At last week’s presidential nomination conventions, one thing was very clear amidst the acerbic accusations flung at bitter political rivals: Republicans and Democrats alike consider the youth vote crucial to winning the election. And while they both hold a common goal, much like the party platforms, their approaches to gaining that vote are very different.

Young people had found a representative in Libertarian maverick Ron Paul, but even the most hard-line zealots have to concede this point: Ron Paul is not going to get the Republican nomination. So how did the Republicans attract youth? With a lineup of the party’s youngest and hottest conservative stars including Nikki Haley, Mia Love and, of course, VP candidate Paul Ryan. Ryan, a fresh-faced 42-year-old, is exceptionally young to hold his party’s second-highest office. In his keynote speech, Ryan ripped into Obama’s promises, saying, “College graduates should not have to live out their 20s in their childhood bedrooms, staring up at fading Obama posters and wondering when they can move out and get going with life.” This statement reminds us of Obama’s promised hope and change. And what has changed is a skyrocketing youth unemployment rate of 24.6 percent, which leaves college students little to subsist on but the “hope” of 2008. The Republican National Convention reminded the youth that Obama has been in control for four years, and his best month of unemployment rating was even worse than Bush’s worst month. They asked, as you exited college — most likely saddled with debt — do you want a job or an unemployment check? They reminded us that Obama’s only answer to the stagnant economy is “I need more time.” Can you, as a student exiting college, really afford that? A simple message, but an effective one.

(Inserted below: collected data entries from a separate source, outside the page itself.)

/-! `setVphys` -/

@[simp] theorem slot_setVphys_run (n : Nat) (v : Machine.VReg) : (x.setVphys n v).run = x.run := rfl
@[simp] theorem slot_setVphys_rid (n : Nat) (v : Machine.VReg) : (x.setVphys n v).rid = x.rid := rfl
@[simp] theorem slot_setVphys_head (n : Nat) (v : Machine.VReg) : (x.setVphys n v).head = x.head := rfl
@[simp] theorem slot_setVphys_pc (n : Nat) (v : Machine.VReg) : (x.setVphys n v).pc = x.pc := rfl
@[simp] theorem slot_setVphys_g (n : Nat) (v : Machine.VReg) : (x.setVphys n v).g = x.g := rfl
@[simp] theorem slot_setVphys_p (n : Nat) (v : Machine.VReg) : (x.setVphys n v).p = x.p := rfl
@[simp] theorem slot_setVphys_lc (n : Nat) (v : Machine.VReg) : (x.setVphys n v).lc = x.lc := rfl
@[simp] theorem slot_setVphys_m (n : Nat) (v : Machine.VReg) : (x.setVphys n v).m = x.m := rfl
@[simp] theorem slot_setVphys_acc (n : Nat) (v : Machine.VReg) : (x.setVphys n v).acc = x.acc := rfl
@[simp] theorem slot_setVphys_own (n : Nat) (v : Machine.VReg) : (x.setVphys n v).own = x.own := rfl
@[simp] theorem slot_setVphys_panels (n : Nat) (v : Machine.VReg) : (x.setVphys n v).panels = x.panels := rfl
@[simp] theorem slot_setVphys_epoch (n : Nat) (v : Machine.VReg) : (x.setVphys n v).epoch = x.epoch := rfl
@[simp] theorem slot_setVphys_csr (n : Nat) (v : Machine.VReg) : (x.setVphys n v).csr = x.csr := rfl
@[simp] theorem slot_setVphys_tkey (n : Nat) (v : Machine.VReg) : (x.setVphys n v).tkey = x.tkey := rfl
@[simp] theorem slot_setVphys_loops (n : Nat) (v : Machine.VReg) : (x.setVphys n v).loops = x.loops := rfl
@[simp] theorem slot_setVphys_order (n : Nat) (v : Machine.VReg) : (x.setVphys n v).order = x.order := rfl
@[simp] theorem slot_setVphys_shLoops (n : Nat) (v : Machine.VReg) : (x.setVphys n v).shLoops = x.shLoops := rfl
@[simp] theorem slot_setVphys_shOrder (n : Nat) (v : Machine.VReg) : (x.setVphys n v).shOrder = x.shOrder := rfl
@[simp] theorem slot_setVphys_shVrb (n : Nat) (v : Machine.VReg) : (x.setVphys n v).shVrb = x.shVrb := rfl
@[simp] theorem slot_setVphys_cnt (n : Nat) (v : Machine.VReg) : (x.setVphys n v).cnt = x.cnt := rfl
@[simp] theorem slot_setVphys_region (n : Nat) (v : Machine.VReg) : (x.setVphys n v).region = x.region := rfl
@[simp] theorem slot_setVphys_deferred (n : Nat) (v : Machine.VReg) : (x.setVphys n v).deferred = x.deferred := rfl
@[simp] theorem slot_setVphys_holds (n : Nat) (v : Machine.VReg) : (x.setVphys n v).holds = x.holds := rfl
@[simp] theorem slot_setVphys_vq (n : Nat) (v : Machine.VReg) : (x.setVphys n v).vq = x.vq := rfl
@[simp] theorem slot_setVphys_mq (n : Nat) (v : Machine.VReg) : (x.setVphys n v).mq = x.mq := rfl
@[simp] theorem slot_setVphys_pq (n : Nat) (v : Machine.VReg) : (x.setVphys n v).pq = x.pq := rfl
@[simp] theorem slot_setVphys_spin (n : Nat) (v : Machine.VReg) : (x.setVphys n v).spin = x.spin := rfl
@[simp] theorem slot_setVphys_expired (n : Nat) (v : Machine.VReg) : (x.setVphys n v).expired = x.expired := rfl
@[simp] theorem slot_setVphys_icopy (n : Nat) (v : Machine.VReg) : (x.setVphys n v).icopy = x.icopy := rfl
@[simp] theorem slot_setVphys_armed (n : Nat) (v : Machine.VReg) : (x.setVphys n v).armed = x.armed := rfl
@[simp] theorem slot_setVphys_preReq (n : Nat) (v : Machine.VReg) : (x.setVphys n v).preReq = x.preReq := rfl
@[simp] theorem slot_setVphys_rcheck (n : Nat) (v : Machine.VReg) : (x.setVphys n v).rcheck = x.rcheck := rfl
@[simp] theorem slot_setVphys_engFault (n : Nat) (v : Machine.VReg) : (x.setVphys n v).engFault = x.engFault := rfl
@[simp] theorem slot_setVphys_mPoison (n : Nat) (v : Machine.VReg) : (x.setVphys n v).mPoison = x.mPoison := rfl
@[simp] theorem slot_setVphys_pass (n : Nat) (v : Machine.VReg) : (x.setVphys n v).pass = x.pass := rfl
@[simp] theorem slot_setVphys_counted (n : Nat) (v : Machine.VReg) : (x.setVphys n v).counted = x.counted := rfl
@[simp] theorem slot_setVphys_after (n : Nat) (v : Machine.VReg) : (x.setVphys n v).after = x.after := rfl
@[simp] theorem slot_setVphys_ahead (n : Nat) (v : Machine.VReg) : (x.setVphys n v).ahead = x.ahead := rfl
@[simp] theorem slot_setVphys_freed (n : Nat) (v : Machine.VReg) : (x.setVphys n v).freed = x.freed := rfl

The strategy at the Democratic National Convention, although different from the RNC’s, wasn’t much different. There was a lot of the same message we’ve been hearing for months — to blame Republicans. Their great plan to aid the youth boils down to one major tool: using Congress to keep down student loan rates, even though this measure failed to pass through legislation in May. The answer at the DNC? Republican stall tactics. Yet, the Senate is controlled by the Democrats. Now it’s September and the party in Congress and the White House has failed to come up with a different plan. So, the DNC puts Michelle Obama on the podium to tell a heart-wrenching tale about how she and Barack struggled to pay the bills and their student loans as newlyweds. The point? Democrats want youth to believe that they’re just like us — they understand our travails. That’s why they need just a little more time. Well, sentiment and sympathy are great tools to energize the base, but they don’t help to pay the bills.

The truth is that they’re out of ideas. Granted, the Republican approach — the use of basic free market economics to jump-start the economy — is nothing new. However, it has worked before, under Ronald Reagan. And so far, Obama’s unemployment-reducing stimulus and emergency spending haven’t. That’s what makes the RNC messaging much more effective. It’s based on tried and true economic principles, not sympathetic appeals to the conscience or wheedling complaints about responsibility. And the numbers are beginning to reflect this. For the first time in the campaign, Romney has over 41 percent of the vote amongst voters aged 18 to 29, according to a recent poll from the Pew Research Center. Obviously, the ideology is wearing a little thin, and young voters are looking for results, not more empty promises.